Der hier von Herrn Dr. Zeh sehr anschauliche beschriebene Prozess betrifft nicht nur hörbehinderte Studenten. In sehr ähnlicher Weise sind auch sehbehinderte Personen betroffen und ebenso führt jede andere Form der Beeinträchtigung dazu, dass die persönlichen Ressourcen durch die nötigen Kompensationsmechanismen verknappt sind und weniger Kapazitäten für das Studium verbleiben.
Diese Folgen gefährden massiv die Erfolgsaussichten des Studiums und müssen deswegen möglichst präventiv abgewendet werden.

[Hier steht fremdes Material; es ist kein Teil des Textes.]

-- ==== Sys2Proof/Certificates/Slice0/Obligations.lean ====
section
/-! DEFINITION. The statements for the provers, from the numbered rules of the spec. A statement that gathers several parts names them, each with what it says. -/

open Sys2Proof Sys2Proof.Machine

/-! ## Encodings (R39, R40, R47, R56, R58, R59) -/

/-- Every well-formed instruction is read back from its own bytes, with every operand, whatever follows it in memory (R39, R47, R58, R59). -/
def Obligations.DecodeOfEncode : Prop :=
  ∀ (i : Instr) (rest : List Byte), i.WellFormed = true → i.isEvent = false → decode shippingMap (encodeBytes i ++ rest) = .ok (i, rest)

/-- A word, or a prefix word and the word after it, that decodes to an instruction is the encoding of that instruction: no bit of it is
dropped (R39, R42, R47). -/
def Obligations.EncodeOfDecode : Prop :=
  (∀ (w : BitVec 32) (i : Instr), decodeWords shippingMap w.toNat none = .ok i → encode i = [w]) ∧
  (∀ (p w : BitVec 32) (i : Instr), isPfxWord p.toNat = true → decodeWords shippingMap p.toNat (some w.toNat) = .ok i → encode i = [p, w])

/-- A few words written from the formats of R39, R40 and R47: S, OP, SC, D, A, B. -/
def Obligations.WordsDecode : Prop :=
  decodeWords shippingMap 0b0_0000100010_001_000011_000001_000010 none = .ok (.iadd none 1 3 1 2) ∧
  decodeWords shippingMap 0b1_0000000001_000_111111111111111110 none = .ok (.bra 0 (-2)) ∧
  decodeWords shippingMap 0b0_0011000000_000_000101_000110_1111_00 none = .ok (.ld none 0 5 6 15 0) ∧
  decodeWords shippingMap 0b0_1111111111_001_000_1_0_111010_0000001 (some 0b0_0000100010_000_000011_000001_000010) =
    .ok (.iadd (some ⟨1, 0, 1, 0, 58, 1⟩) 0 3 1 2) ∧
  decodeWords shippingMap 0b0_0000001011_000_000000_000000_000000 none = .error .unmapped

/-! ## A step (R48, R52, R57, R81, R316) -/

/-- The state in which the group selected issues a unit of its first set: the selection, the unit's group, lanes, address and words, and the
pipe it uses are noted. -/
def Sys2Proof.Machine.State.toIssue (s : State) (g : Nat) (a : Lanes) (w pw : BitVec 32) (i : Instr) (co : Option (Nat × Lanes)) : State :=
  { s with
    groups := modAt (fun gr => { gr with lastSel := s.now + 1, yielded := false }) g s.groups
    co := co, pair := none, pipes := [i.pipe]
    cur := freshIssue g a ((s.grp g).lane (lowest a)).pc w pw }

/-- The state once the events that are ready have been passed over, where there is one. -/
def Sys2Proof.Machine.State.past (s : State) : State := if s.readyEvent.isSome then s.popTurn.2 else s

/-- Where no event is due, nothing waits to be performed, the agenda is empty and no event is to be performed first (none is ready, or it is passed over), the group selected
issues the unit at the counter of its first set: the step is the meaning of the instruction that the words there decode to, with the unit's
group, lanes, address and words noted. A unit that older ones of the group must precede is kept for later, where it passes its checks (R316). -/
def Sys2Proof.Machine.StepRunsDecoded : Prop :=
  ∀ (s : State) (g : Nat) (a b : Lanes) (w pw : BitVec 32) (i : Instr),
    s.dueEvent = none → s.issueQ = [] → s.sched.agenda = [] → s.sched.defers = [] → s.sched.pairs = [] →
    (s.readyEvent = none ∨ s.sched.turns.head? = some true) → s.co = none →
    s.pair = none → s.selectGroup = some g →
    (s.grp g).sets = (a, b) → ((s.grp g).lane (lowest a)).pc.toNat % 4 = 0 →
    s.fetchUnit g ((s.grp g).lane (lowest a)).pc = .unit w pw (.ok i) →
    ∃ co, (co = none ∨ co = some (g, b)) ∧
      (let t := s.past.toIssue g a w pw i co
       let waits : Prop := (t.settle g).mustQueue ((t.settle g).asIssued i) = true ∧ holdable i = true ∧ (s.grp g).shadow = none
       (¬ waits → step s = exec i t) ∧ (waits → (∀ u, t.deferUnit i = some u → step s = .next u) ∧ (t.deferUnit i = none → step s = exec i t)))

/-- What a fetch reads from a sector without poison: the four bytes at the translated address, lowest first, through the decode table of the group's context; a prefix word
takes the word after it along (R39, R48, R56). -/
def Sys2Proof.Machine.FetchReadsBytes : Prop :=
  ∀ (s : State) (g : Nat) (pc : Word) (x : Xl) (w : BitVec 32),
    s.reach (s.agent g).quad (s.agent g).ctx (s.agent g).user .fetch pc.toNat = .ok x →
    (s.ibuf.any fun b => b.core == (s.agent g).core && b.ctx == (s.agent g).ctx && b.line == pc.toNat / 256) = true →
    s.memSpot (s.agent g) x ∉ s.poison → s.readBytes (s.agent g).quad (s.agent g).part x 4 = wordBytes w →
    (isPfxWord w.toNat = false → s.fetchUnit g pc = .unit w 0 (decodeWords (s.ctxOf g).opMap w.toNat none)) ∧
    (∀ (y : Xl) (w2 : BitVec 32), isPfxWord w.toNat = true →
      s.reach (s.agent g).quad (s.agent g).ctx (s.agent g).user .fetch (pc + 4).toNat = .ok y →
      (s.ibuf.any fun b => b.core == (s.agent g).core && b.ctx == (s.agent g).ctx && b.line == (pc + 4).toNat / 256) = true →
      s.memSpot (s.agent g) y ∉ s.poison → s.readBytes (s.agent g).quad (s.agent g).part y 4 = wordBytes w2 →
      s.fetchUnit g pc = .unit w2 w (decodeWords (s.ctxOf g).opMap w.toNat (some w2.toNat)))

/-- Where no event is due, nothing waits to be performed, the agenda is empty and no event is to be performed first (none is ready, or it is passed over), the
group selected issues the unit at the counter of its first set: the step is the meaning of the instruction that the words there decode to, with the unit's
group, lanes, address and words noted. A unit that older ones of the group must precede is kept for later, where it passes its checks (R316). What a fetch
reads from a sector without poison: the four bytes at the translated address, lowest first, through the decode table of the group's context; a prefix word
takes the word after it along (R39, R48, R56). -/
def Obligations.StepRunsFetched : Prop := Sys2Proof.Machine.StepRunsDecoded ∧ Sys2Proof.Machine.FetchReadsBytes

/-! ## Reset and invariants -/

/-- What the machine holds right after reset: no group runs, DRAM reads as zero, no partition stands, and the registers that the spec gives a
reset value hold it; so do those of a group, a crew and a context as they begin, a group with its context's FPMODE and its source's level in PRIO
(R53, R71, R85, R88, R113, R169, R173, R174, R178, R287, R304, R319, R323, R324, R340, R345, R351, R352). That the cycle
count starts at 0 is the model's choice (log entry 7). -/
def Obligations.ResetState : Prop :=
  State.reset.now = 0 ∧ State.reset.groups = [] ∧ (∀ a, Mem.get State.reset.dram a = 0) ∧
  (∀ p < 4, (State.reset.part p).live = false ∧ (State.reset.part p).prebound = 0x7530 ∧ (State.reset.part p).qosc = 0x1366) ∧
  State.reset.pkg.podid = 0 ∧ State.reset.pkg.boot = 0 ∧ State.reset.pkg.pwrst = 0 ∧ State.reset.deadDies = [] ∧
  (∀ part id, (Context.fresh part id).sbchk = 0 ∧ (Context.fresh part id).unichk = 0 ∧ (Context.fresh part id).trapbase = 0 ∧
    (Context.fresh part id).savebase = 0 ∧ (Context.fresh part id).decode = [] ∧
    (Context.fresh part id).forkcfg = 9 ∧ (Context.fresh part id).roomtmo = 0 ∧ (Context.fresh part id).xlbase = 0 ∧ (Context.fresh part id).reusef = 0 ∧
    (Context.fresh part id).wayq = 0 ∧ (Context.fresh part id).ctxid = id) ∧
  (∀ ctx task quad no k, (Crew.fresh ctx task quad no k).pace = 0x100 ∧ (Crew.fresh ctx task quad no k).clk = 0) ∧
  (∀ (part : Nat) (id : Word), (Context.fresh part id).fpdef = 0) ∧
  (∀ (s t : State) (crew ctx quad cid level : Nat) (k : Kernel) (arg : Word) (e : Nat × Nat), level < 32 → s.startGroup crew ctx quad cid level k arg e = some t →
    (t.grp s.groups.length).fpmode = (s.ctx ctx).fpdef ∧ (t.grp s.groups.length).prio.toNat = level + 2 ^ 5 * 4) ∧
  (∀ crew cid n core slot tag pc fp prio, let gr := Group.fresh crew cid n core slot tag pc fp prio
    gr.fpmode = fp ∧ gr.prio = prio ∧ gr.unist = 0 ∧ gr.wdog = 0 ∧ gr.forkst = 0 ∧ gr.trapmask = 0 ∧ gr.fix = [] ∧ (∀ w spec, spec.toNat < 58 → gr.reg w spec = 0) ∧
      ∀ l < 32, (gr.lane l).mode = .running ∧ (gr.lane l).pc = pc)

/-- Every memory of the machine right after reset is in canonical form (log entry 3). -/
def Obligations.ResetCanonical : Prop := State.reset.canonical = true

/-- A step keeps every memory in canonical form: addresses strictly rising, no byte listed that reads as an unlisted one does. So equal
memories are equal data (log entry 3). -/
def Obligations.StepKeepsCanonical : Prop :=
  ∀ s t : State, s.canonical = true → step s = .next t → t.canonical = true

/-- No instruction and no event of the table is refused, whatever the state: it takes a next state, or it meets a physical address beyond the
partition's DRAM (R338). -/
def Obligations.NothingRefused : Prop :=
  ∀ (i : Instr) (s : State), (∃ t, exec i s = .next t) ∨ ∃ pa, exec i s = .fault (.noDram pa)

/-! ## Checks before effects (R60, R104, R105) -/

/-- An instruction that fails a check raises the check's trap before any effect of its own: nothing has happened but the settling of due
writes and the move of the counters to the resume point, which a unit that moves counters itself leaves where they are (R60, R84, R317). Where a continuation reaches a fork boundary, its lanes wait at the word
(R104). -/
def Sys2Proof.Machine.ChecksBeforeEffects : Prop :=
  ∀ (i : Instr) (s : State), i.isEvent = false →
    (∀ t, (s.begin i).gate i = .trap t →
      exec i s = .next ((if movesCounters i then s.begin i else (s.begin i).advance i).fault i (s.begin i).cur.lanes t true)) ∧
    ((s.begin i).gate i = .boundary → exec i s = .next ((s.begin i).holdBoundary (s.begin i).cur.lanes))

/-- The checks that depend on the word and the group, in the order of R60: each is raised only where none before it fails. -/
def Sys2Proof.Machine.CheckOrder : Prop :=
  ∀ (s : State) (i : Instr),
    (i.pfxMisuse = true → s.checks i = some ⟨cILLEGAL, 0x03, 0, none⟩) ∧
    (i.pfxMisuse = false →
      (i.badField = true ∨ s.objectBad i = true → s.checks i = some ⟨cILLEGAL, 0x04, 0, none⟩) ∧
      (i.badField = false → s.objectBad i = false →
        (i.specsOk = false ∨ i.countOk (s.grp s.cur.g).nregs = false → s.checks i = some ⟨cILLEGAL, 0x05, 0, none⟩) ∧
        (i.specsOk = true → i.countOk (s.grp s.cur.g).nregs = true →
          (∀ d, s.privSub i = some d → s.checks i = some ⟨cPRIVILEGE, d, 0, none⟩) ∧
          (s.privSub i = none →
            ((s.ctxOf s.cur.g).sbchk.getLsbD 0 = true ∧ s.cur.replay = false ∧ s.uncovered i = true → s.checks i = some ⟨cSTALLCHK, 0x00, 0, none⟩) ∧
            (¬ ((s.ctxOf s.cur.g).sbchk.getLsbD 0 = true ∧ s.cur.replay = false ∧ s.uncovered i = true) →
              ((s.ctxOf s.cur.g).unichk.getLsbD 0 = true ∧ s.disagree i = true → s.checks i = some ⟨cUNIFORM, 0x00, 0, none⟩) ∧
              (¬ ((s.ctxOf s.cur.g).unichk.getLsbD 0 = true ∧ s.disagree i = true) → s.checks i = none))))))

/-- At user level `dtld`, a `wrsr` of a privileged register, the privileged forms of `sysc` and an `sst` to the constant store fail check 6; at
system level nothing does (R157, R329, R334, R335). -/
def Sys2Proof.Machine.PrivilegeRule : Prop :=
  ∀ (s : State) (sc : BitVec 3) (d a : BitVec 6) (n : BitVec 12),
    ((s.ctxOf s.cur.g).isSys = true → ∀ i, s.privSub i = none) ∧
    ((s.ctxOf s.cur.g).isSys = false →
      s.privSub (.dtld sc d a) = some 0x01 ∧
      (s.privSub (.wrsr sc d n) = some 0x02 ↔
        n.toNat ∈ [0x100, 0x101, 0x102, 0x200, 0x205, 0x206, 0x207, 0x208, 0x209, 0x20A, 0x20B, 0x20C, 0x300, 0x301, 0x302, 0x303, 0x304, 0x305]) ∧
      (∀ i ∈ [Instr.syscShoot sc d, .syscTerm sc d, .syscQdesc sc d, .syscLevel sc d, .syscRing sc d, .syscPodwin sc d, .syscFpdef sc d],
        s.privSub i = some 0x02) ∧
      (∀ (hint : BitVec 4) (z : BitVec 2), s.privSub (.sst sc d a hint z) = some 0x02 ↔ (s.scal (.sst sc d a hint z) .A).toNat / 2 ^ 52 = 2) ∧
      s.privSub (.syscWhere sc d) = none ∧ s.privSub (.rdsr sc d n) = none)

Der „einfachste“ Weg führt über die adäquate Versorgung mit den nötigen Hilfsmitteln. Einfach habe ich bewusst in Anführungsstriche gesetzt, weil es zwar technisch gut möglich ist, aber die Finanzierung alles andere als einfach ist. Bei dem Begriff Barrierefreiheit sind die Barrieren für Menschen mit Hörbehinderung immer noch nicht ausreichend im Bewusstsein von Entscheidungsträgern verankert.
Fazit Hövermögen von entscheidender Bedeutung für Wissensaufnahme und – wiedergabe!! Beim Hörbehinderten wirkt sich der Hörstress auf seine Studienleistungen negativ aus; deswegen benötigt er bestmögliche Unterstützungen für bessere Kommunikation.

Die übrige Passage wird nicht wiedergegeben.